## [REQUIREMENT]
Repeat verbatim, and only, the lines of the data below, beginning at the line that contains "since takes away" and stopping after the line that contains "else match x.depth? tile with".

[Opening DATA FOR PROCESSING section]

-- ==== Sys2Proof/Machine/Well.lean ====
section
/-! DEFINITION. The Well of a die: the chain and the pin ring, admission at the mouth, tiles in transit, and the
application of requests to lines (spec/06_well.md R118 to R138; spec/08_ordering.md R173, R185;
spec/09_coherence.md R192 to R194, R201; spec/16_ref_bany_dloop.md R354, R355; spec/19_ref_vmulh_zwr.md R435). -/

namespace Sys2Proof.Machine

/-! ## The chain (R118, R142) -/

/-- The position that holds a depth, the live position with that many live positions in front of it: every row of 1,024
positions has one for each live bank. -/
def slotPos (retired : List Nat) (depth : Nat) : Nat :=
  if retired.isEmpty then depth
  else
    let live := (List.range 1024).filter fun b => !retired.contains b
    depth / live.length * 1024 + live.getD (depth % live.length) 0

/-- The course of a position. -/
def course (pos : Nat) : Nat := Nat.log2 (pos / 64 + 1)

/-- The depth of a tile in the chain. -/
def Die.depth? (x : Die) (tile : Nat) : Option Nat := x.chain.findIdx? fun e => e == some tile

/-- A tile placed at depth 0: the tiles in front of the first empty slot move outward (R123). -/
def pushFront (chain : List (Option Nat)) (tile : Nat) : List (Option Nat) := some tile :: dropFirst (·.isNone) chain

/-- A tile pushed past the last live slot leaves the Well (R123, R129). -/
def State.trim (s : State) (d : Nat) : State :=
  let x := s.die d
  if x.chain.length ≤ x.slots then s
  else
    let s := s.setDie d { x with chain := x.chain.take x.slots }
    match (x.chain[x.slots]?).join with
    | none => s
    | some t => ((s.dropLines d t []).1).forgetTile d t

/-- Whether a tile in transit has come to the depth that no reservation passes: nothing more is admitted before it arrives
(R125). -/
def Die.deepTransit (x : Die) : Bool :=
  x.tiles.any fun t => t.2.transit && (x.depth? t.1).elim false fun dep => decide (432 ≤ dep)

/-- Whether a die's Well holds a tile: in the chain or the pin ring.  A tile in transit that a WEVICT admitted since takes away
is in neither (R127). -/
def Die.placed (x : Die) (tile : Nat) : Bool := (Tab.get? x.tiles tile).any fun t => t.pinned || (x.depth? tile).isSome

/-- A touch of a tile by a request (R123, R125): it takes depth 0, entering transit from course 1 or deeper, and is allocated
when absent. -/
def State.touchTile (s : State) (d tile uid : Nat) : State :=
  let x := s.die d
  match Tab.get? x.tiles tile with
  | some t =>
    if t.pinned then s
    else match x.depth? tile with
      | none =>
        if t.transit then (s.setDie d { x with chain := pushFront x.chain tile, tiles := Tab.put x.tiles tile { t with made := uid } }).trim d
        else s
      | some dep =>
        let moving := t.transit || decide (1 ≤ course (slotPos x.retired dep))
        s.setDie d { x with chain := some tile :: x.chain.eraseIdx dep, tiles := Tab.put x.tiles tile { t with transit := moving } }
  | none => (s.setDie d { x with chain := pushFront x.chain tile, tiles := Tab.put x.tiles tile { made := uid } }).trim d

/-! ## Performing accesses on a line -/

/-- Where a request to a coherent line is performed, for its suppression table (R173, R290). -/
def Req.point (r : Req) (d : Nat) : Point :=
  if r.op.isAtomic ∧ r.scope ≤ 1 then .l1 r.core else .mouth d

/-- Where a request is performed: an atomic of device or system scope at the line's home (R173). -/
def Req.pointAt (r : Req) (d pl : Nat) : Point := if r.op.isAtomic ∧ 3 ≤ r.scope then homePoint pl else r.point d

/-- The state of a line as pieces are performed on it. -/
structure LineAcc where
  s : State
  data : LineData
  mask : BitVec 128 := 0
  wrote : Bool := false
  deriving DecidableEq, Repr

/-- One piece performed on a line's data; a duplicate only answers. -/
def LineAcc.piece (a : LineAcc) (r : Req) (pt : Point) (p : Piece) : LineAcc :=
  if r.op.writes && a.s.isDup r.ctx r.tag p.id then
    let got := if r.op.reads then p.got (a.s.dupVal r.ctx r.tag p.id) else []
    { a with s := (a.s.freeSupp pt r.ctx r.tag r.low).credit r.ctx r.ent p.id p.lane got }
  else
    let off := p.va % 128
    let old := if r.op = .commit then p.cmp.toNat else lineGet a.data off p.n
    let s := if r.op.writes then
        a.s.record pt r.ctx r.tag r.low p.id (if r.op.isAtomic then some (BitVec.ofNat 512 old) else none)
      else a.s
    let s := s.credit r.ctx r.ent p.id p.lane (if r.op.reads then p.got old else [])
    match r.op.update p.n old p with
    | some x => { s := s, data := linePut a.data off p.n x, mask := a.mask ||| byteMask off p.n, wrote := true }
    | none => { a with s := s }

[Closing DATA FOR PROCESSING section]

## [OUTPUT FOR THIS EXERCISE]
/-- Whether a die's Well holds a tile: in the chain or the pin ring.  A tile in transit that a WEVICT admitted since takes away
is in neither (R127). -/
def Die.placed (x : Die) (tile : Nat) : Bool := (Tab.get? x.tiles tile).any fun t => t.pinned || (x.depth? tile).isSome

/-- A touch of a tile by a request (R123, R125): it takes depth 0, entering transit from course 1 or deeper, and is allocated
when absent. -/
def State.touchTile (s : State) (d tile uid : Nat) : State :=
  let x := s.die d
  match Tab.get? x.tiles tile with
  | some t =>
    if t.pinned then s
    else match x.depth? tile with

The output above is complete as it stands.